SL-A and -B RNA sequences and gene arrangement. (A) Arrangement of the SL-A and -B genes in the 5S rRNA clusters. The 5′ and 3′ ends of the 5S gene were identified by comparison to available cnidarian 5S rRNA sequences (–23). (B) The SL-A and -B RNA sequences were aligned manually. Conserved sequences surrounding the splice donor site and the predicted Sm-binding site are shaded.
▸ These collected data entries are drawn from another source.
-- ==== Sys2Proof/Machine/Hk0.lean ====
section
/-! DEFINITION. The host command rings as HK0 serves them: commands and their fields, starting in order, completion records, and the
commands that only wait or signal (R373 to R376). -/

namespace Sys2Proof.Machine
open Sys2Proof

/-! ## Rings and commands (R373, R374) -/

/-- A ring. -/
def State.ring (s : State) (n : Nat) : Ring := Tab.get Ring.init s.rings n
/-- Changes a ring. -/
def State.updRing (s : State) (n : Nat) (f : Ring → Ring) : State := { s with rings := Tab.put Ring.init s.rings n (f (s.ring n)) }

/-- A little-endian field of a command: `n` bytes from byte `lo`. -/
def cmdField (c : BitVec 512) (lo n : Nat) : Nat := c.toNat / 2 ^ (8 * lo) % 2 ^ (8 * n)
/-- A 64-bit field of a command. -/
def cmdDword (c : BitVec 512) (lo : Nat) : DWord := BitVec.ofNat 64 (cmdField c lo 8)
/-- CMD. -/
def cmdCode (c : BitVec 512) : Nat := cmdField c 0 1
/-- A bit of FLG. -/
def cmdFlag (c : BitVec 512) (k : Nat) : Bool := cmdField c 1 1 / 2 ^ k % 2 == 1
/-- RCB. -/
def cmdRcb (c : BitVec 512) : Nat := cmdField c 2 2

/-- R373: the address of command `i` of a ring. -/
def Ring.cmdAddr (r : Ring) (i : Nat) : DWord := r.base + BitVec.ofNat 64 (64 * (i % 2 ^ r.log2n))

/-- HK0's read of the next command of a ring (R373). -/
def State.commandRead (s : State) (n : Nat) : AgentRead :=
  let r := s.ring n
  s.agentRead n r.part (r.cmdAddr r.next.toNat) 64

/-- The command that HK0 has read next from a ring; one that it cannot read is taken as zeros (assumption 16). -/
def State.nextCommand (s : State) (n : Nat) : BitVec 512 := match s.commandRead n with | .bytes bs => BitVec.ofNat 512 (leNat bs) | _ => 0

/-- HK0 asks for the next command of a ring (R195, R210). -/
def State.askCommand (s : State) (n : Nat) : State :=
  let r := s.ring n
  s.agentAsk n r.part (r.cmdAddr r.next.toNat) 64

/-- R374: every payload byte outside the listed fields (first byte, bytes) is zero. -/
def cmdZeros (c : BitVec 512) (fields : List (Nat × Nat)) : Bool :=
  (List.range 64).all (fun i => decide (i < 8) || fields.any (fun f => decide (f.1 ≤ i) && decide (i < f.1 + f.2)) || cmdField c i 1 == 0)

/-- R374: the header of a command: FLG has only the bits allowed, and RCB is given exactly when it is required. -/
def cmdHeader (c : BitVec 512) (flags : Nat) (rcb : Bool) : Bool :=
  cmdField c 1 1 &&& flags == cmdField c 1 1 && (if rcb then cmdRcb c != 0 else cmdRcb c == 0)

/-! ## Completion (R376, R420) -/

/-- R373: HEAD is the oldest command that is not completed. -/
def Ring.withHead (r : Ring) : Ring := { r with head := match r.act with | [] => r.next | a :: _ => BitVec.ofNat 32 a.idx }

/-- R376: the 16 bytes of a completion record. -/
def completionRecord (r : Ring) (idx tag : Nat) (status exit : Byte) (lseq : Nat) : List Byte :=
  leBytes 4 tag ++ [status, exit, BitVec.ofNat 8 (idx / 2 ^ r.log2n % 2), 0] ++ leBytes 6 lseq ++ [0, 0]

/-- R424: the dies of a partition. -/
def State.dieParted (s : State) (d : Nat) : Nat := s.dev.partcfg.toNat / 2 ^ (3 * d) % 8
/-- The dies of a partition, ascending. -/
def State.diesOf (s : State) (p : Nat) : List Nat := (List.range 8).filter (fun d => s.dieParted d == p)
/-- EPART, the partition that owns the fabric endpoint (R424). -/
def State.epart (s : State) : Nat := s.dev.partcfg.toNat / 2 ^ 24 % 8

/-- R420: a ring's vector is raised on the PF (function 8) and on the VF of its partition, when that is enabled. -/
def State.raise (s : State) (n : Nat) : State :=
  let p := (s.ring n).part
  { s with dev := { s.dev with msix := s.dev.msix ++ [(8, n)] ++ (if (s.diesOf p).isEmpty then [] else [(p, n)]) } }

/-- R376: HK0 writes a command's completion record, and raises the ring's vector once the record is written. A record in an unmapped page is
lost (assumption 16). -/
def State.complete1 (s : State) (n idx : Nat) (status exit : Byte) (lseq : Nat) : State :=
  let r := s.ring n
  match r.act.find? (fun a => a.idx == idx) with
  | none => s
  | some a =>
    let w := s.agentSpan r.part (r.cpl + BitVec.ofNat 64 (16 * (idx % 2 ^ r.log2n)))
      (completionRecord r idx (cmdField a.cmd 4 4) status exit lseq) (.vector n)
    let s1 := w.1.updRing n (fun r => { r with act := r.act.filter (fun a => a.idx != idx) }.withHead)
    if w.2 then s1.raise n else s1

/-- Queue token `t` of a partition (R375). -/
def State.queueToken (s : State) (part t : Nat) : DWord := Tab.get 0 (s.part part).qtok t

/-- A started command that only waits is over: its token is high enough, or the commands its FENCE waits for have completed. -/
def State.waitOver (s : State) (n : Nat) (a : Act) : Bool :=
  match a.wait with
  | .token t v => decide (v ≤ s.queueToken (s.ring n).part t)
  | .fence others => others.all (fun o => !((s.ring o.1).act.any (fun b => b.idx == o.2)))
  | _ => false

/-- A started command whose wait is over: ring and index. -/
def State.overCommand (s : State) : Option (Nat × Nat) :=
  (List.range 64).findSome? (fun n => ((s.ring n).act.find? (s.waitOver n)).map (fun a => (n, a.idx)))

/-- Commands whose wait is over complete, until none is left. -/
def State.settle (s : State) : Nat → State
  | 0 => s
  | f + 1 =>
    match s.overCommand with
    | none => s
    | some (n, i) => (s.complete1 n i 0 0 0).settle f

/-- The commands that have started and not completed. -/
def State.startedCount (s : State) : Nat := ((List.range 64).map (fun n => (s.ring n).act.length)).sum

/-- THE COMPLETION OF A COMMAND (R376), with the waiting commands that it completes in turn. -/
def State.complete (s : State) (n idx : Nat) (status exit : Byte) (lseq : Nat) : State :=
  let s1 := s.complete1 n idx status exit lseq
  s1.settle s1.startedCount

/-- What follows a write by a housekeeping core that is now performed, or has failed with a cause. -/
def State.written (s : State) (after : AfterWrite) (status : Byte) : State :=
  match after with
  | .nothing => s
  | .vector n => s.raise n
  | .command n i => s.complete n i status 0 0

/-- R210: a write that waited for HK2 is made in the page that HK2 has mapped; in one that it has made not present it is lost. -/
def State.storeAgain (s : State) (w : AgentWrite) : State :=
  match s.hk2Answer w.part w.va false true with
  | some (some c) =>
    (match w.after with
     | .command .. => s.written w.after c
     | _ => let r := s.agentSpan w.part w.va w.bytes w.after; if r.2 then r.1.written w.after 0 else r.1)
  | _ => let r := s.agentSpan w.part w.va w.bytes w.after; if r.2 then r.1.written w.after 0 else r.1

/-- HK2 has answered for a page of 2^`shift` bytes: the writes that waited for it go on. -/
def State.storesAgain (s : State) (part va shift : Nat) : State :=
  let here := fun (w : AgentWrite) => w.part == part && w.va.toNat / 2 ^ shift == va / 2 ^ shift
  (s.dev.stores.filter here).foldl State.storeAgain { s with dev := { s.dev with stores := s.dev.stores.filter (fun w => !here w) } }

/-! ## Starting (R375, R433) -/

/-- The started command that precedes the next one of a ring. -/
def Ring.prior (r : Ring) : Option Act := r.act.find? (fun a => a.idx == (r.next - 1).toNat)

/-- R375: the command before has completed, or is a CIRCUIT with DETACH. -/
def Ring.free (r : Ring) : Bool :=
  match r.prior with
  | none => true
  | some a => cmdCode a.cmd == 3 && cmdFlag a.cmd 1

/-- The compute side is up: the device is READY, or a reset other than that of the device runs (R422, R432). -/
def State.isUp (s : State) : Bool :=
  s.dev.state == 3 || (s.dev.state == 5 && s.dev.resetting && s.dev.stateWas == 3 && s.dev.resets.head?.any (fun j => j.rung != 6))

/-- R428, R432 to R434, R436: HK0 serves nothing in recovery; while a start runs it accepts RESET alone; while a reset is accepted or runs, PSTATE
and CHECKPOINT wait; in HOLD it serves PSTATE, RESET and CHECKPOINT, and so it does in RETAIN and OFF (assumption 22). -/
def State.served (s : State) (cmd : BitVec 512) : Bool :=
  let c := cmdCode cmd
  if s.dev.state = 4 then false
  else if (c == 9 || c == 10) && !s.dev.resets.isEmpty then false
  else if s.dev.starting.isSome then c == 11
  else if 2 ≤ s.dev.pst then c == 9 || c == 10 || c == 11
  else s.isUp

/-- A ring has a command that is posted and not started, and is served. -/
def State.posted (s : State) (n : Nat) (cmd : BitVec 512) : Bool :=
  let r := s.ring n
  r.en && r.next != r.tail && s.served cmd

/-- R375: the next command of a ring may start, but for a follow-on. -/
def State.canStart (s : State) (n : Nat) (cmd : BitVec 512) : Bool := s.posted n cmd && (s.ring n).free

/-- A command starts: it is among the started commands with what it waits for. -/
def State.begin_ (s : State) (n : Nat) (cmd : BitVec 512) (w : RingWait) : State :=
  (s.agentDone n).updRing n (fun r => { r with act := r.act ++ [Act.mk r.next.toNat cmd w], next := r.next + 1 }.withHead)

/-- What a started command waits for changes. -/
def State.setWait (s : State) (n idx : Nat) (w : RingWait) : State :=
  s.updRing n (fun r => { r with act := r.act.map (fun a => if a.idx == idx then { a with wait := w } else a) })

/-- A HOST COMMAND of a code: it starts when it may, completes at once with STATUS 0x02 when its fields break R374, and else goes on. -/
def State.hostCommand (s : State) (n : Nat) (cmd : BitVec 512) (code : Nat) (ok : Bool) (k : State → Nat → State) : State :=
  if cmdCode cmd != code || !s.canStart n cmd then s
  else
    let i := (s.ring n).next.toNat
    let s1 := s.begin_ n cmd .done
    if ok then k s1 i else s1.complete n i 2 0 0

/-! ## QUEUE_DOORBELL (R373) -/

/-- QUEUE_DOORBELL: TAIL more than 2^LOG2N ahead of HEAD is ignored and sets OVR (R373). -/
def execQueueDoorbell (ring : Fin 64) (tail : Word) (s : State) : Host.Outcome State Fault Refusal :=
  .next (s.updRing ring.val (fun r =>
    if 2 ^ r.log2n < (tail - r.head).toNat then { r with ovr := true } else { r with tail := tail }))

/-! ## Tokens and FENCE (R374, R375) -/

/-- TOKEN-WAIT: complete as soon as the token's value is at least VAL. -/
def execTokenWait (ring : Fin 64) (cmd : BitVec 512) (s : State) : Host.Outcome State Fault Refusal :=
  let n := ring.val
  .next (s.hostCommand n cmd 4 (cmdHeader cmd 0 false && cmdZeros cmd [(8, 2), (16, 8)] && decide (cmdField cmd 8 2 < 1024)) (fun s i =>
    let s1 := s.setWait n i (.token (cmdField cmd 8 2) (cmdDword cmd 16))
    s1.settle s1.startedCount))

/-- What an agent's write to a range would meet: the cause that forbids it. -/
def State.agentWriteBad (s : State) (part : Nat) (va : DWord) (n : Nat) : Option Byte :=
  (pageSpans va n).findSome? (fun x =>
    if globalTop < x.1 then some 4
    else
      match s.translateAgent part x.1.toNat with
      | .mapped e size =>
        if !e.getLsbD 4 then some 5
        else
          let h := pteHome e (sizeShift size) x.1.toNat
          if !h.isRemote && s.refusedAt h x.2 then some 6 else none
      | .unmapped => some 6
      | .onDemand => none)

/-- TOKEN-SIGNAL: Token := max(token, VAL), VAL is written to ADDR unless that is 0, and the TOKEN-WAITs it satisfies complete. The command
completes when ADDR is written. An ADDR that cannot be written gives the command that cause as its STATUS. -/
def execTokenSignal (ring : Fin 64) (cmd : BitVec 512) (s : State) : Host.Outcome State Fault Refusal :=
  let n := ring.val
  let addr := cmdDword cmd 24
  .next (s.hostCommand n cmd 5
    (cmdHeader cmd 0 false && cmdZeros cmd [(8, 2), (16, 8), (24, 8)] && decide (cmdField cmd 8 2 < 1024) && addr.toNat % 8 == 0) (fun s i =>
    let part := (s.ring n).part
    let t := cmdField cmd 8 2
    let v := cmdDword cmd 16
    let s1 := s.updPart part (fun p => { p with qtok := Tab.put 0 p.qtok t (if Tab.get 0 p.qtok t < v then v else Tab.get 0 p.qtok t) })
    if addr == 0 then s1.complete n i 0 0 0
    else
      match s1.agentWriteBad part addr 8 with
      | some c => s1.complete n i c 0 0
      | none =>
        let w := s1.agentSpan part addr (leBytes 8 v.toNat) (.command n i)
        if w.2 then w.1.complete n i 0 0 0 else (w.1.setWait n i .write).settle w.1.startedCount))

/-- FENCE: it waits for the started commands of its ring, and with ALLQ of every ring of its partition (R374, R375, assumption 23). -/
def execQueueFence (ring : Fin 64) (cmd : BitVec 512) (s : State) : Host.Outcome State Fault Refusal :=
  let n := ring.val
  .next (s.hostCommand n cmd 8
    (cmdHeader cmd 0 false && cmdZeros cmd [(8, 1), (9, 1)] && decide (cmdField cmd 8 1 ≤ 4) && decide (cmdField cmd 9 1 ≤ 1)) (fun s i =>
    let part := (s.ring n).part
    let rings := if cmdField cmd 9 1 = 1 then (List.range 64).filter (fun m => (s.ring m).part == part) else [n]
    let others := (rings.flatMap (fun m => (s.ring m).act.map (fun a => (m, a.idx)))).filter (fun o => o != (n, i))
    let s1 := s.setWait n i (.fence others)
    s1.settle s1.startedCount))

end Sys2Proof.Machine
end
The predicted Sm-binding sequence and the splice donor dinucleotide are doubly underlined.

Figure 4

(A) Northern blot of Hydra total RNA hybridized with probes to the intron region of SL-A (lane 1) and the exon region of SL-B (lane 2). Both probes hybridize to RNA of the predicted sizes as described in the text. (B) TMG-containing RNA was isolated from an aliquot of total RNA by using an anti-TMG antibody–agarose conjugate. Bound (lanes 1, 3, and 5) and unbound (lanes 2, 4, and 6) RNAs were hybridized with the SL-A (lanes 1 and 2) and -B (lanes 3 and 4) probes used in A and with a probe for 5S rRNA (lanes 5 and 6).

Figure 5

Predicted secondary structures of SL-A RNA (A), SL-B RNA (B), and the C. elegans SL1 RNA (C). The structures were generated by using Version 2.3 of the mfold RNA secondary structure modeling program (27, 28). The parameters and constraints used for folding are detailed in the text. The stem–loop structures are numbered for reference. Arrows in Stem 1 indicate the 3′ end of the exon sequence in each RNA. Putative Sm protein-binding sequences are shaded. Two other possible Sm-binding sequences discussed in the text are boxed in B. The diagrams were produced by inputting the structural data generated by mfold into RnaViz (47).